[[ Working data, beginning ]]
-- ==== Sys2Proof/Machine/OpsPort.lean ====
section
/-! DEFINITION. Link ports (12): retry, width, loss of a port, requests that end with it, and pages held for peers. -/

namespace Sys2Proof.Machine

/-! ### Requests (R258, R267) -/

/-- A tile move of a cluster ends with a status. -/
def failTile (launch k num : Nat) (st : Status) (s : State) : State :=
  if (s.clu k).any (fun c => c.launch == launch) then
    completeMove k num (s.updClu k (fun c => { c with moves := updWhere c.moves (fun m => m.num == num) (fun m => { m with left := 0, status := st }) }))
  else s

/-- A request onto the links ends without an answer. A hierarchy request is resent by its own time-out (14, R299). -/
def abortReq (r : Req) (st : Status) (s : State) : State :=
  let s := { s with lnk := { s.lnk with reqs := s.lnk.reqs.filter (fun x => x.tag != r.tag) } }
  match r.use with
  | .move id => match s.move id with | some m => failMove m st s | none => s
  | .query id => match s.pfx.waits.find? (fun w => w.id == id) with | some w => waitMiss w s | none => s
  | .tile l k n => failTile l k n st s
  | .coll l pos => match s.lch l with
    | none => s
    | some x => x.clusters.foldl (fun s k =>
        match (s.clu k).bind (fun c => c.moves.find? (fun m => m.op == .coll pos)) with
        | some m => failTile l k m.num st s
        | none => s) s
  | .hier _ => s

/-- The request that a flit of this sled belongs to ends (R267); a response answers another sled's. -/
def abortFlit (f : Flit) (st : Status) (s : State) : State :=
  if f.src ≠ ownNode s ∨ (if f.cls = 7 then f.ocls else f.cls) = 1 then s
  else match s.lnk.reqs.find? (fun r => r.tag == f.rtag && r.dest == f.dst) with
    | some r => abortReq r st s
    | none => s

/-- A flit of any kind from the peer of a port that has had its HELLO shows that it lives (R259). -/
def hearPort (p : Nat) (s : State) : State :=
  if s.portState p = 5 ∨ s.portState p = 6 then hear (s.fld (Reg.LNK_PEER p) 0 16) s else s

/-! ### Retry (R249 to R251) -/

/-- An acknowledgement: flits up to it leave the retry buffer, and the measured loop is a free value. -/
def applyAck (p ack : Nat) (s : State) : State :=
  let l := s.lport p
  match l.unacked.findIdx? (fun u => u.1 == ack) with
  | none => s
  | some i =>
    let s := s.updLport p (fun l => { l with unacked := l.unacked.drop (i + 1), replays := 0, ackAt := s.tb })
    let (n, s) := s.draw
    pumpPort p (s.putN (Reg.LNK_LOOP_NS p) (n % 65536))

/-- A port retrains: the retry state is kept (R260). -/
def retrain (p : Nat) (full : Bool) (s : State) : State :=
  ((s.setPort p 6).updLport p (fun l => { l with fullEq := full })).bump (Reg.LNK_RETRAIN p)

/-- Replay from a SEQ of the retry buffer, or from its oldest flit; after 8 replays with no advance the port retrains
(R250). -/
def replayFrom (p : Nat) (seq : Option Nat) (s : State) : State :=
  let l := s.lport p
  let from_ := match seq.bind (fun q => l.unacked.findIdx? (fun u => u.1 == q)) with | some i => i | none => 0
  let again := l.unacked.drop from_
  if again.isEmpty then s
  else
    let s := again.foldl (fun s u =>
      let h := dataHdr u.2 u.1 l.ack true
      s.emit (.flit p h u.2.payload (flitCrc h u.2.payload))) s
    let s := (s.updLport p (fun l => { l with replays := l.replays + 1, ackAt := s.tb })).bump (Reg.LNK_REPLAY p)
    if 8 ≤ l.replays + 1 then retrain p false (s.updLport p (fun l => { l with replays := 0 })) else s

/-! ### Lanes (R260) -/

/-- Retired lanes of this side. -/
def laneMask (s : State) (p : Nat) : Nat := s.fld (Reg.LNK_PORT_STATUS p) 8 8

/-- The widest set of lanes without a retired one: a mask and a count; none where there is none. -/
def laneSet (retired : Nat) : Option (Nat × Nat) :=
  [(0xFF, 8), (0x0F, 4), (0xF0, 4), (0x03, 2), (0x0C, 2), (0x30, 2), (0xC0, 2)].find? (fun c => retired &&& c.1 == 0)

/-- The lanes that both ends use. -/
def lanesOf (s : State) (p : Nat) : Option (Nat × Nat) := laneSet (laneMask s p ||| (s.lport p).peerMask)

/-! ### Losing a port (R267) -/

/-- A port leaves UP or RETRAIN: its retry buffer and queue are discarded and counted, its epoch advances, and the
requests of this sled among them end (R267). -/
def dropPort (p next : Nat) (s : State) : State :=
  let l := s.lport p
  let old := s.fld (Reg.LNK_PORT_STATUS p) 16 8
  let s := s.updLport p (fun l => { depth := [], peerMask := l.peerMask, peerStart := l.peerStart, fullEq := l.fullEq })
  let s := (s.bumpBy (Reg.LNK_DOWN_DROP p) (l.unacked.length + l.queue.length)).setFld (Reg.LNK_PORT_STATUS p) 16 8 ((old + 1) % 256)
  let s := s.setPort p next
  let s := l.queue.foldl (fun s q => freeBuf q.origin s) s
  (l.unacked.map (·.2) ++ l.queue.map (·.flit)).foldl (fun s f => abortFlit f ⟨0x30, 7, old⟩ s) s

/-- Where a port goes that is no longer UP: DETECT while it is enabled and not retired, else DOWN (Table LNK-4). -/
def restPort (s : State) (p : Nat) : Nat := if s.bit (Reg.LNK_PORT_CTRL p) 0 && !s.flt.retired.contains (2, p) then 1 else 0

/-- Ports held as duplicates try again: what they duplicated may be gone (Table LNK-4, R259). -/
def freeDup (s : State) : State :=
  (List.range 18).foldl (fun s p =>
    if s.portState p = 7 && s.bit (Reg.LNK_PORT_STATUS p) 25 then (s.setBit (Reg.LNK_PORT_STATUS p) 25 false).setPort p (restPort s p) else s) s

/-- A port leaves whatever state it is in. -/
def leavePort (p next : Nat) (s : State) : State :=
  if s.portState p = 5 ∨ s.portState p = 6 then freeDup (dropPort p next s) else s.setPort p next

/-- A retired lane on either side changes the width: a fast retrain, or before UP the choice of the width again; with no width
left the port goes DOWN (R260). -/
def widthChange (p : Nat) (s : State) : State :=
  match lanesOf s p with
  | none => leavePort p 0 s
  | some (_, n) =>
    if n = s.fld (Reg.LNK_PORT_STATUS p) 3 4 then s
    else if s.portState p = 5 then retrain p false s
    else if s.portState p = 4 then s.setPort p 3
    else s

/-- The HELLO of this sled (R259, Table LNK-2). -/
def sendHello (p : Nat) (s : State) : State :=
  let role := s.fld Reg.HIE_STATUS 2 2
  let flags := b2n (!s.bit Reg.RST_START_STATUS 4) + 2 * s.fld Reg.HIE_STATUS 0 1 + 4 * role
  let depth := fun v => if v = 6 then 1024 else if v = 7 then 128 else 32
  sendLink p 2 (1 + placeBytes 1 1 1 + placeBytes 2 2 (ownNode s) + placeBytes 4 1 p + placeBytes 5 1 (s.fld (Reg.LNK_PORT_STATUS p) 3 4) +
    placeBytes 6 1 (s.rdN Reg.LNK_NODE_EPOCH) + placeBytes 7 1 flags + placeBytes 8 4 (s.rdN Reg.ADM_START_SEQ) +
    sumOf (List.range 16) (fun v => placeBytes (0xC + 2 * v) 2 (depth v)) + placeBytes 0x2C 4 (s.rdN Reg.DEV_BUILD) +
    placeBytes 0x30 4 (s.rdN Reg.FW_VERSION)) s

/-- DOWN_NOTICE of a port that carries traffic: 0 disabled, 1 reset, 2 retire (Table LNK-2). -/
def sendDown (p reason : Nat) (s : State) : State :=
  if s.portState p = 5 ∨ s.portState p = 6 then sendLink p 2 (5 + placeBytes 1 1 reason) s else s

/-- LANE_MAP with this side's retired lanes. -/
def sendLaneMap (p : Nat) (s : State) : State := sendLink p 2 (4 + placeBytes 1 1 (laneMask s p)) s

/-! ### Route writes (R261, R262) -/

/-- Every port that an entry names is fitted (R261). -/
def rtEntryOk (s : State) (v : DWord) : Bool :=
  (List.range 18).all (fun p => !v.getLsbD p || s.fitted p) && s.fitted (bits v.toNat 18 5)

/-- Set an entry of a bank. -/
def setRoute (bank i : Nat) (v : DWord) (s : State) : State :=
  { s with lnk := { s.lnk with routes := mputD s.lnk.routes 0 (512 * bank + i) v } }

/-- A route write lands in the STAGED bank, is held while it drains, or is ignored (R261, R262); its reserved bits are not
written (00, R7). -/
def routeWriteAt (i : Nat) (v : DWord) (s : State) : State :=
  let v := v &&& 0x1FFFFFF
  if !rtEntryOk s v then s.setBit Reg.LNK_RT_STATUS 2 true
  else if s.lnkStaged then setRoute (1 - s.lnkE) i v s
  else { s with lnk := { s.lnk with held := s.lnk.held ++ [(i, v)] } }.setBit Reg.LNK_RT_STATUS 1 true

/-- The neighbour route of a peer, in both banks (R261). -/
def neighbourRoute (node : Nat) (s : State) : State :=
  let ps := (List.range 18).filter (fun p => s.portUp p && s.fld (Reg.LNK_PEER p) 0 16 == node)
  match ps with
  | [] => s
  | t :: _ =>
    let v : DWord := BitVec.ofNat 64 (sumOf ps (fun p => 2 ^ p) + 2 ^ 18 * t + 2 ^ 24)
    let i := routeIndex (ownNode s) node
    setRoute 1 i v (setRoute 0 i v s)

/-- Flits of a bank held in this sled, copies in the retry buffers included (log entry 76). -/
def bankFlits (s : State) (b : Nat) : Nat :=
  sumOf s.lnk.ports (fun p => (p.2.queue.filter (fun q => q.flit.epoch == b)).length + (p.2.unacked.filter (fun u => u.2.epoch == b)).length)

/-! ### Pages held for peers (R263, R284; 04, R99) -/

/-- Room of the lending pool in a tier, in bytes: 2 MiB units of T1 and 1 GiB units of T2; none while the sled's JOIN is
refused (13, R275). -/
def lendRoom (s : State) (tier : Nat) : Nat :=
  if outcast s then 0
  else (if tier = 1 then s.rdN Reg.HIE_LEND_T1 * unit2M else s.rdN Reg.HIE_LEND_T2 * 2 ^ 30) -
    sumOf s.lnk.lent (fun x => if x.tier = tier then round4K x.stored else 0)

/-- Every byte of the stored page has come. -/
def Xfer.complete (x : Xfer) : Bool :=
  (List.range x.stored).all (fun i => x.got.any (fun g => decide (g.1 ≤ i) && decide (i < g.1 + g.2)))

/-- The stored bytes. -/
def Xfer.bytes (x : Xfer) : List Byte := readBytes x.data 0 x.stored

/-- Put a chunk of a page in its place; a repeat changes nothing (R263). -/
def Xfer.put (x : Xfer) (now off : Nat) (bs : List Byte) : Xfer :=
  { x with data := writeBytes x.data off bs, got := if x.got.contains (off, bs.length) then x.got else x.got ++ [(off, bs.length)], heard := now }

end Sys2Proof.Machine
end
[[ Working data, end ]]
__Action item__.
Working from the material above, retype exactly the lines from the one with "let i := routeIndex (ownNode s) node" through the one with "def Xfer.put (x", both included, and only those lines.

__Reply to the task__.
    let i := routeIndex (ownNode s) node
    setRoute 1 i v (setRoute 0 i v s)

/-- Flits of a bank held in this sled, copies in the retry buffers included (log entry 76). -/
def bankFlits (s : State) (b : Nat) : Nat :=
  sumOf s.lnk.ports (fun p => (p.2.queue.filter (fun q => q.flit.epoch == b)).length + (p.2.unacked.filter (fun u => u.2.epoch == b)).length)

/-! ### Pages held for peers (R263, R284; 04, R99) -/

/-- Room of the lending pool in a tier, in bytes: 2 MiB units of T1 and 1 GiB units of T2; none while the sled's JOIN is
refused (13, R275). -/
def lendRoom (s : State) (tier : Nat) : Nat :=
  if outcast s then 0
  else (if tier = 1 then s.rdN Reg.HIE_LEND_T1 * unit2M else s.rdN Reg.HIE_LEND_T2 * 2 ^ 30) -
    sumOf s.lnk.lent (fun x => if x.tier = tier then round4K x.stored else 0)

/-- Every byte of the stored page has come. -/
def Xfer.complete (x : Xfer) : Bool :=
  (List.range x.stored).all (fun i => x.got.any (fun g => decide (g.1 ≤ i) && decide (i < g.1 + g.2)))

/-- The stored bytes. -/
def Xfer.bytes (x : Xfer) : List Byte := readBytes x.data 0 x.stored

/-- Put a chunk of a page in its place; a repeat changes nothing (R263). -/
def Xfer.put (x : Xfer) (now off : Nat) (bs : List Byte) : Xfer :=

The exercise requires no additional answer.